When I try integrating by parts, I end up with an infinite term $$ \frac {\cos (a)}{a^{1/2}} $$ plus a finite term and a finite integral. I think I'm doing something wrong, or does that simply mean that the integral is divergent and that the function isn't integrable in the improper sense on $(0,1)$? (I have some reasons to think it should be integrable... but could be wrong)

Answer 1

Note that the function is positive and that $\sin x<x$ for $x>0$; so you have $$ \frac{\sin x}{x^{3/2}}<\frac{x}{x^{3/2}}=\frac{1}{x^{1/2}} $$ Is $$ \int_0^1\frac{1}{x^{1/2}}\,dx $$ convergent?

Answer 2

There are two natural guesses for what your integration by parts looked like.

We can let $u=\sin x$ and $dv=x^{-3/2}\,dx$. Then $du=\cos x\,dx$ and we can take $v=-2x^{-1/2}$.

In this case, both $\left.uv\right|_a^1$ and $\int_a^1 v\,du$ behave nicely as $a$ approaches $0$ from the right.

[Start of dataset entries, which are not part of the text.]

-- ==== Sys2Proof/Certificates/Slice0/Obligations.lean ====
section
/-! DEFINITION. The statements for the provers. Each docstring names the rule of spec/ it formalises. -/

open Sys2Proof Sys2Proof.Machine

/-! ### Encoding -/

/-- 30_encoding.md R80, R83, R84: no bit of a command is dropped by its encoding. -/
def Obligations.DecodeOfEncode : Prop :=
  ∀ i : Instr, i.wellFormed = true → decode (encode i) = i

/-- 30_encoding.md R84, R85: every 68-bit word is one command, and its encoding is the word. -/
def Obligations.EncodeOfDecode : Prop :=
  ∀ w : Command, (decode w).wellFormed = true ∧ encode (decode w) = w

/-- 30_encoding.md R83: the opcode map, `op` alone selecting the command. -/
def Obligations.OpcodeMapSelectsByOp : Prop :=
  ∀ (op : Opcode) (data : Block),
    (op = 0x0#4 → decode (commandWord op data) = .illegalZero data) ∧
    (op = 0x1#4 → decode (commandWord op data) = .setkey data) ∧
    (op = 0x2#4 → decode (commandWord op data) = .encrypt data) ∧
    (op = 0x3#4 → decode (commandWord op data) = .decrypt data) ∧
    (4 ≤ op.toNat ∧ op.toNat ≤ 7 → decode (commandWord op data) = .illegalLow op data) ∧
    (8 ≤ op.toNat → decode (commandWord op data) = .illegalHigh op data)

/-- spec/opcode_table.json: every word matches exactly one row, the row of the instruction it decodes to. -/
def Obligations.EveryWordMatchesItsOneRow : Prop :=
  ∀ w : Command, opcodeTable.filter (fun row => rowMatches row w) = [(decode w).row]

/-- 30_encoding.md R80, R89 and 95_test_vectors.md section 3: words of the spec's programs decode to their commands. -/
def Obligations.SampleWordsDecode : Prop :=
  decode 0x1133457799BBCDFF1#68 = .setkey 0x133457799BBCDFF1#64 ∧
  decode 0x20123456789ABCDEF#68 = .encrypt 0x0123456789ABCDEF#64 ∧
  decode 0x385E813540F0AB405#68 = .decrypt 0x85E813540F0AB405#64 ∧
  decode 0x00000000000000000#68 = .illegalZero 0x0000000000000000#64 ∧
  decode 0x7FFFFFFFFFFFFFFFF#68 = .illegalLow 0x7#4 0xFFFFFFFFFFFFFFFF#64 ∧
  decode 0xF133457799BBCDFF1#68 = .illegalHigh 0xF#4 0x133457799BBCDFF1#64

/-- 30_encoding.md R80, R89: the 17-digit text of a word names that word. -/
def Obligations.WordTextReadsBack : Prop :=
  ∀ w : Command, parseWord (wordText w) = .ok w

/-! ### The step -/

/-- 30_encoding.md R81, 10_state.md R53: an accepted command is the decoded word, run by `exec` on the state the edge
finds; every word decodes to a well-formed command. -/
def Obligations.StepRunsDecodedCommand : Prop :=
  ∀ s : State, s.edge.rst = false → s.phase = .idle → s.edge.cmdValid = true →
    (decode s.edge.word).wellFormed = true ∧ step s = exec (decode s.edge.word) s.consumeEdge

/-- The model's choice (assumption logs 9 and 10): a placed command word of 68 bits is the very next thing the machine runs. -/
def Obligations.PlacedWordRunsNext : Prop :=
  ∀ (s : State) (w : Nat), w < 2 ^ 68 →
    decodeTableWord 68 w = some (decode (BitVec.ofNat 68 w)) ∧
    step (s.withFetchWord 68 w) =
      exec (decode (BitVec.ofNat 68 w)) { s with phase := .idle, edges := s.edges.tail }

/-- 10_state.md R53, 60_exceptions.md R236: which action an edge of the reference timing takes, in its order. -/
def Obligations.EdgeTakesOneActionInOrder : Prop :=
  ∀ s : State, s.edge.microSteps = 1 →
    (s.edge.rst = true → step s = .next s.consumeEdge.resetEdge) ∧
    (s.edge.rst = false →
      (s.phase = .idle → s.edge.cmdValid = true → step s = exec (decode s.edge.word) s.consumeEdge) ∧
      (s.phase = .idle → s.edge.cmdValid = false → step s = .next s.consumeEdge) ∧
      (s.phase = .ksLoad → step s = .next (ksLoad s.consumeEdge)) ∧
      (s.phase = .ksRound → step s = .next (ksRound s.consumeEdge)) ∧
      (s.phase = .ciLoad → step s = .next (ciLoad s.consumeEdge)) ∧
      (s.phase = .ciRound → step s = .next (ciRound s.consumeEdge)) ∧
      (s.phase = .ciSwap → step s = .next (ciSwap s.consumeEdge)) ∧
      (s.phase = .ciOut → step s = .next (ciOut s.consumeEdge)))

/-- 10_state.md R53, 60_exceptions.md R234, 70_reset_and_hazards.md R265: a busy block does not look at the command
ports. -/
def Obligations.BusyBlockIgnoresCommandPorts : Prop :=
  ∀ (s : State) (e : Edge) (es : List Edge) (valid : Bool) (op : Opcode) (data : Block),
    s.phase ≠ .idle → e.rst = false →
      step (s.drivenBy (e :: es)) =
        step (s.drivenBy ({ e with cmdValid := valid, cmdOp := op, cmdData := data } :: es))

/-- 60_exceptions.md R244: an IDLE block with nothing presented keeps its state. -/
def Obligations.IdleBlockKeepsItsState : Prop :=
  ∀ s : State, s.phase = .idle → s.edge.rst = false → s.edge.cmdValid = false → step s = .next s.consumeEdge

/-- 10_state.md R53, 60_exceptions.md R232, 70_reset_and_hazards.md R273: no state is stuck and no edge stops the
machine. -/
def Obligations.EveryStepHasNextState : Prop :=
  ∀ s : State, ∃ t : State, step s = .next t

/-! ### Reset -/

/-- 70_reset_and_hazards.md R260: one edge with `rst` = 1, whatever the phase, leaves the reset state; while `rst` = 1,
`cmd_ready` = 0. -/
def Obligations.ResetEdgeLeavesResetState : Prop :=
  ∀ s : State, s.edge.rst = true →
    (s.ports true).cmdReady = false ∧
    ∃ t : State, step s = .next t ∧ t.key = Config.defaultKey ∧
      (∀ i : Fin 16, t.sk[i.val] = (keySchedule Config.defaultKey)[i.val]) ∧
      t.phase = .idle ∧ t.dout = 0x0000000000000000#64 ∧ t.done = false ∧ t.err = false

/-- 10_state.md R51: the reset values the spec gives. -/
def Obligations.ResetStateHasStatedValues : Prop :=
  State.reset.key = Config.defaultKey ∧
  (∀ i : Fin 16, State.reset.sk[i.val] = (keySchedule Config.defaultKey)[i.val]) ∧
  State.reset.phase = .idle ∧ State.reset.dout = 0x0000000000000000#64 ∧
  State.reset.done = false ∧ State.reset.err = false

/-- A reset leaves no trace of what it abandons. Two states that meet it with the same coming edges and the same number
of resets taken go to one state, whatever else they hold. That KEY, SK, PHASE, DOUT, DONE and ERR are then equal is
70_reset_and_hazards.md R260 and R261. That DIN, DIR, L, R, C, D, PRE and RND are equal too is the model's choice
(assumption log 4: their values after reset are a function of the number of resets), which 10_state.md R52 leaves open. -/
def Obligations.ResetLeavesNoTrace : Prop :=
  ∀ s t : State, s.edges = t.edges → s.resets = t.resets → s.edge.rst = true → step s = step t
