theorem witness_IdleBlockKeepsItsState :
    (sample .idle []).phase = .idle ∧ (sample .idle []).edge.rst = false ∧ (sample .idle []).edge.cmdValid = false :=
  ⟨rfl, rfl, rfl⟩

theorem witness_ResetEdgeLeavesResetState : (sample .ksRound [Edge.reset]).edge.rst = true := rfl

theorem witness_ResetLeavesNoTrace :
    (sample .ksRound [Edge.reset]).edges = (sample .ciOut [Edge.reset]).edges ∧
    (sample .ksRound [Edge.reset]).resets = (sample .ciOut [Edge.reset]).resets ∧
    (sample .ksRound [Edge.reset]).edge.rst = true := ⟨rfl, rfl, rfl⟩

theorem witness_IllegalCommandSetsErrOnly :
    (Instr.setkey 1#64).op = 0x1#4 ∧ (Instr.encrypt 1#64).op = 0x2#4 ∧ (Instr.decrypt 1#64).op = 0x3#4 ∧
    (Instr.decrypt 1#64).wellFormed = true := by decide

theorem witness_IllegalWordIgnoresData :
    ∀ op ∈ [0x0#4, 0x4#4, 0x7#4, 0x8#4, 0xF#4], op ≠ 0x1#4 ∧ op ≠ 0x2#4 ∧ op ≠ 0x3#4 := by decide

theorem witness_AcceptanceFrame :
    (∃ t, exec (.illegalZero 1#64) (sample .idle []) = .next t) ∧ (∀ data, Instr.illegalZero 1#64 ≠ .setkey data) ∧
    (∀ data, Instr.setkey 1#64 ≠ .encrypt data ∧ Instr.setkey 1#64 ≠ .decrypt data) ∧
    (∀ data, Instr.illegalZero 1#64 ≠ .setkey data ∧ Instr.illegalZero 1#64 ≠ .encrypt data ∧
      Instr.illegalZero 1#64 ≠ .decrypt data) :=
  ⟨⟨_, rfl⟩, fun _ => nofun, fun _ => ⟨nofun, nofun⟩, fun _ => ⟨nofun, nofun, nofun⟩⟩

/-- The hypotheses of KsLoadMicroStep, KsRoundMicroStep, CiLoadMicroStep, CiRoundMicroStep and CiSwapAndCiOutMicroSteps. -/
theorem witness_MicroSteps (p : Phase) :
    (sample p []).phase = p ∧ (sample p []).edge.rst = false ∧ (sample p []).edge.microSteps = 1 := ⟨rfl, rfl, rfl⟩

theorem witness_KsRoundMicroStep_rounds :
    ({ sample .ksRound [] with rnd := 15#4 } : State).rnd = 15#4 ∧ (sample .ksRound []).rnd ≠ 15#4 ∧
    0xE19955F#28 = rotl28 (sample .ksRound []).c (shifts[(sample .ksRound []).rnd.toNat]'(sample .ksRound []).rnd.isLt) ∧
    0xAACCF1E#28 = rotl28 (sample .ksRound []).d (shifts[(sample .ksRound []).rnd.toNat]'(sample .ksRound []).rnd.isLt) := by
  decide +kernel

theorem witness_CiRoundMicroStep_encrypt :
    (sample .ciRound []).dir = 0#1 ∧
    0x1B02EFFC7072#48 = (sample .ciRound []).sk[(sample .ciRound []).rnd.toNat]'(sample .ciRound []).rnd.isLt := by
  decide +kernel

theorem witness_CiRoundMicroStep_decrypt :
    ({ sample .ciRound [] with dir := 1#1 } : State).dir = 1#1 ∧
    some 0xCB3D8B0E17F5#48 = (sample .ciRound []).sk[15 - (sample .ciRound []).rnd.toNat]? := by decide +kernel

/-- The hypotheses of SetkeyTransaction, EncryptTransaction, DecryptTransaction and, for both lists, of
TimingChangesNoValue. -/
theorem witness_Transactions :
    (sample .idle []).phase = .idle ∧ quietEdges (List.replicate 19 Edge.quiet) ∧
    19 ≤ microTotal (List.replicate 19 Edge.quiet) ∧ quietEdges [{ microSteps := 0 }, { microSteps := 19 }] ∧
    19 ≤ microTotal [{ microSteps := 0 }, { microSteps := 19 }] := by
  unfold quietEdges microTotal
  decide

theorem witness_Transactions_subkeys : (sample .idle []).sk = keySchedule (sample .idle []).key := rfl

theorem witness_TransactionModelAgreesAtIdle :
    ∀ c ∈ [(Instr.setkey 5#64, List.replicate 19 Edge.quiet), (Instr.illegalHigh 0x8#4 0#64, [{ microSteps := 19 }])],
      c.1.wellFormed = true ∧ quietEdges c.2 ∧ 19 ≤ microTotal c.2 := by
  unfold quietEdges microTotal
  decide

/-- The hypothesis of TransactionsOfEveryDriveAgreeAtIdle, and both sides of its second clause: a drive that leaves a
command in progress, and one whose reset cuts it. -/
theorem witness_TransactionsOfEveryDriveAgreeAtIdle :
    (sample .idle []).phase = .idle ∧
    (transactionsOf none [Edge.command 0x1#4 5#64]).2 = some ⟨.setkey 5#64, 17⟩ ∧
    (transactionsOf none [Edge.command 0x1#4 5#64, Edge.quiet, Edge.reset]).2 = none ∧
    ∃ t, runSteps 3 ((sample .idle []).drivenBy [Edge.command 0x1#4 5#64, Edge.quiet, Edge.reset]) = .next t ∧
      t.phase = .idle := by
  refine ⟨rfl, by decide +kernel, by decide +kernel, _, rfl, rfl⟩

theorem witness_SetkeyTakesSeventeenEdges :
    referenceEdges (List.replicate 17 (Edge.command 0x2#4 3#64)) ∧
    (List.replicate 17 (Edge.command 0x2#4 3#64)).length = Config.latSetkey ∧ 0 < Config.latSetkey ∧
    16 < Config.latSetkey := by
  unfold referenceEdges
  decide

theorem witness_CipherTakesNineteenEdges :
    referenceEdges (List.replicate 19 (Edge.command 0x1#4 3#64)) ∧
    (List.replicate 19 (Edge.command 0x1#4 3#64)).length = Config.latCipher ∧
    (((0x2#4 : Opcode) = 0x2#4 ∧ (0#1 : BitVec 1) = 0#1) ∨ ((0x2#4 : Opcode) = 0x3#4 ∧ (0#1 : BitVec 1) = 1#1)) ∧
    (((0x3#4 : Opcode) = 0x2#4 ∧ (1#1 : BitVec 1) = 0#1) ∨ ((0x3#4 : Opcode) = 0x3#4 ∧ (1#1 : BitVec 1) = 1#1)) ∧
    18 < Config.latCipher := by
  unfold referenceEdges
  decide

theorem witness_PermuteTakesTableBit :
    ipTable.entries[0]? = some 58 ∧ ipTable.entries[63]? = some 7 ∧ pc2Table.entries[47]? = some 32 := by decide

theorem witness_OutOfRangeTableFaults :
    (∃ p ∈ [1, 9], p < 1 ∨ 8 < p) ∧ (∃ p ∈ [0], p < 1 ∨ 8 < p) ∧ (∀ p ∈ [1, 8, 8], 1 ≤ p ∧ p ≤ 8) ∧
    [1, 8, 8][2]? = some 8 := by decide

theorem witness_RotationsAccumulateAndReturn : 0 < 16 ∧ 15 < 16 := by decide

theorem witness_ParityBitsDoNotReachSubkeys : sameEffectiveKey 0x133457799BBCDFF1#64 0x133457799BBCDFF0#64 := by
  unfold sameEffectiveKey
  decide

theorem witness_WeakKeyEncryptsTwiceToSame :
    (0x0101010101010101#64, 0x000000000000#48) ∈
      [(0x0101010101010101#64, 0x000000000000#48), (0xFEFEFEFEFEFEFEFE#64, 0xFFFFFFFFFFFF#48),
        (0xE0E0E0E0F1F1F1F1#64, 0xFFFFFF000000#48), (0x1F1F1F1F0E0E0E0E#64, 0x000000FFFFFF#48)] := by decide

theorem witness_SboxLookupNeverDefaults :
    ¬((8 < 8) ∧ (0 < 4) ∧ (0 < 16)) ∧ ¬((7 < 8) ∧ (4 < 4) ∧ (0 < 16)) ∧ ¬((7 < 8) ∧ (3 < 4) ∧ (16 < 16)) := by decide

/-- The hypotheses of the three invariant statements hold at a busy state with a next state. -/
theorem witness_StepKeepsInvariants :
    (sample .ksRound []).subkeysFit ∧ (sample .ciRound []).cipherOnTrack ∧ (sample .ciRound []).statusFits ∧
    (∃ t, step (sample .ksRound []) = .next t) ∧ ∃ t, step (sample .ciRound []) = .next t := by
  refine ⟨⟨by decide +kernel, fun i h => absurd h (by simp [sample])⟩, ?_, ?_, ⟨_, rfl⟩, ⟨_, rfl⟩⟩
  · show ((sample .ciRound []).l, (sample .ciRound []).r) =
      cipherHalves (sample .ciRound []).din (sample .ciRound []).sk (sample .ciRound []).dir 0
    decide +kernel
  · simp [State.statusFits, sample]

theorem witness_EveryRunKeepsSubkeysOfKeyAtIdle :
    ∃ t, runSteps 1 (State.reset.drivenBy [Edge.command 0x7#4 0#64]) = .next t ∧ t.phase = .idle := ⟨_, rfl, rfl⟩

So our original integral converges.

Or else we can let $u=x^{-3/2}$ and $dv=\sin x\,dx$. Then both $\left.uv\right|_a^1$ and $\int_a^1 v\,du$ have an infinite limit as $a$ approaches $0$ from the right. (There happens to be cancellation, but the approach has to be viewed as unsuccessful.)